_Problem statement_: Copy verbatim the block of lines in the entries below whose first line contains "neg, sat := false, under := false" and whose last line contains "if neg then -a else a". Leave out all other lines.
BEGIN
/-- Round a finite value to a format. -/
def Fmt.round (f : Fmt) (neg : Bool) (m : Nat) (e : Int) : Rounded :=
  if m = 0 then { bits := f.signBits neg, sat := false, under := false }
  else
    let q := f.quantum m e
    let r := rneAt m e q
    if r = 0 then { bits := f.signBits neg, sat := false, under := true }
    else
      let top := f.topX
      let sat := if q ≤ top then decide (f.topM <<< (top - q).toNat < r) else true
      if sat then { bits := f.maxBits neg, sat := true, under := false }
      else { bits := f.pack neg r q, sat := false, under := false }

/-- The result of an operation in a format with infinities: overflow gives an infinity (R115, R119). -/
def Fmt.ofNum (f : Fmt) (x : Num) : Nat :=
  match x with
  | .nan => f.nanBits
  | .inf n => f.infBits n
  | .fin n m e =>
    let r := f.round n m e
    if r.sat then f.infBits n else r.bits

/-- A conversion (R111): the pattern, whether it is a saturation (R112) and whether it underflows (R113). -/
def Fmt.convert (f : Fmt) (x : Num) : Rounded :=
  match x with
  | .nan => { bits := f.nanBits, sat := false, under := false }
  | .inf n =>
    if f.ieee then { bits := f.infBits n, sat := false, under := false }
    else { bits := f.maxBits n, sat := true, under := false }
  | .fin n m e => f.round n m e

/-! ## Exact operations -/

/-- The magnitude of an integer times 2^e as a value; zero takes the given sign. -/
def Num.ofInt (z : Int) (e : Int) (zneg : Bool) : Num :=
  if z = 0 then .fin zneg 0 0 else .fin (decide (z < 0)) z.natAbs e

/-- The signed integer of a finite value in units of 2^q, for q at most its exponent. -/
def signedAt (neg : Bool) (m : Nat) (e q : Int) : Int :=
  let a : Int := ((m <<< (e - q).toNat : Nat) : Int)
  if neg then -a else a

/-- The exact sum. An exact zero is +0, except that the sum of -0 and -0 is -0 (R109). -/
def Num.add (x y : Num) : Num :=
  match x, y with
  | .nan, _ => .nan
  | _, .nan => .nan
  | .inf a, .inf b => if a = b then .inf a else .nan
  | .inf a, _ => .inf a
  | _, .inf b => .inf b
  | .fin a m e, .fin b n d =>
    let q := min e d
    Num.ofInt (signedAt a m e q + signedAt b n d q) q (a && b && m == 0 && n == 0)

/-- The negation; NaN stays NaN. -/
def Num.neg (x : Num) : Num :=
  match x with
  | .nan => .nan
  | .inf a => .inf (!a)
  | .fin a m e => .fin (!a) m e

/-- The exact product. -/
def Num.mul (x y : Num) : Num :=
  match x, y with
  | .nan, _ => .nan
  | _, .nan => .nan
  | .inf a, .inf b => .inf (a != b)
  | .inf a, .fin b n _ => if n = 0 then .nan else .inf (a != b)
  | .fin a m _, .inf b => if m = 0 then .nan else .inf (a != b)
  | .fin a m e, .fin b n d => .fin (a != b) (m * n) (e + d)

/-- A positive quotient num/den × 2^e with enough bits and a sticky bit for one rounding to any format. -/
def quot (num den : Nat) : Nat × Int :=
  let k := 160 + den.log2
  let a := num <<< k
  let d := a / den
  (2 * d + (if d * den = a then 0 else 1), -(k : Int) - 1)

/-- The quotient, for one rounding. -/
def Num.div (x y : Num) : Num :=
  match x, y with
  | .nan, _ => .nan
  | _, .nan => .nan
  | .inf _, .inf _ => .nan
  | .inf a, .fin b _ _ => .inf (a != b)
  | .fin a _ _, .inf b => .fin (a != b) 0 0
  | .fin a m e, .fin b n d =>
    if n = 0 then (if m = 0 then .nan else .inf (a != b))
    else if m = 0 then .fin (a != b) 0 0
    else let r := quot m n; .fin (a != b) r.1 (r.2 + e - d)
END
_Written reply_:
  if m = 0 then { bits := f.signBits neg, sat := false, under := false }
  else
    let q := f.quantum m e
    let r := rneAt m e q
    if r = 0 then { bits := f.signBits neg, sat := false, under := true }
    else
      let top := f.topX
      let sat := if q ≤ top then decide (f.topM <<< (top - q).toNat < r) else true
      if sat then { bits := f.maxBits neg, sat := true, under := false }
      else { bits := f.pack neg r q, sat := false, under := false }

/-- The result of an operation in a format with infinities: overflow gives an infinity (R115, R119). -/
def Fmt.ofNum (f : Fmt) (x : Num) : Nat :=
  match x with
  | .nan => f.nanBits
  | .inf n => f.infBits n
  | .fin n m e =>
    let r := f.round n m e
    if r.sat then f.infBits n else r.bits

/-- A conversion (R111): the pattern, whether it is a saturation (R112) and whether it underflows (R113). -/
def Fmt.convert (f : Fmt) (x : Num) : Rounded :=
  match x with
  | .nan => { bits := f.nanBits, sat := false, under := false }
  | .inf n =>
    if f.ieee then { bits := f.infBits n, sat := false, under := false }
    else { bits := f.maxBits n, sat := true, under := false }
  | .fin n m e => f.round n m e

/-! ## Exact operations -/

/-- The magnitude of an integer times 2^e as a value; zero takes the given sign. -/
def Num.ofInt (z : Int) (e : Int) (zneg : Bool) : Num :=
  if z = 0 then .fin zneg 0 0 else .fin (decide (z < 0)) z.natAbs e

/-- The signed integer of a finite value in units of 2^q, for q at most its exponent. -/
def signedAt (neg : Bool) (m : Nat) (e q : Int) : Int :=
  let a : Int := ((m <<< (e - q).toNat : Nat) : Int)
  if neg then -a else a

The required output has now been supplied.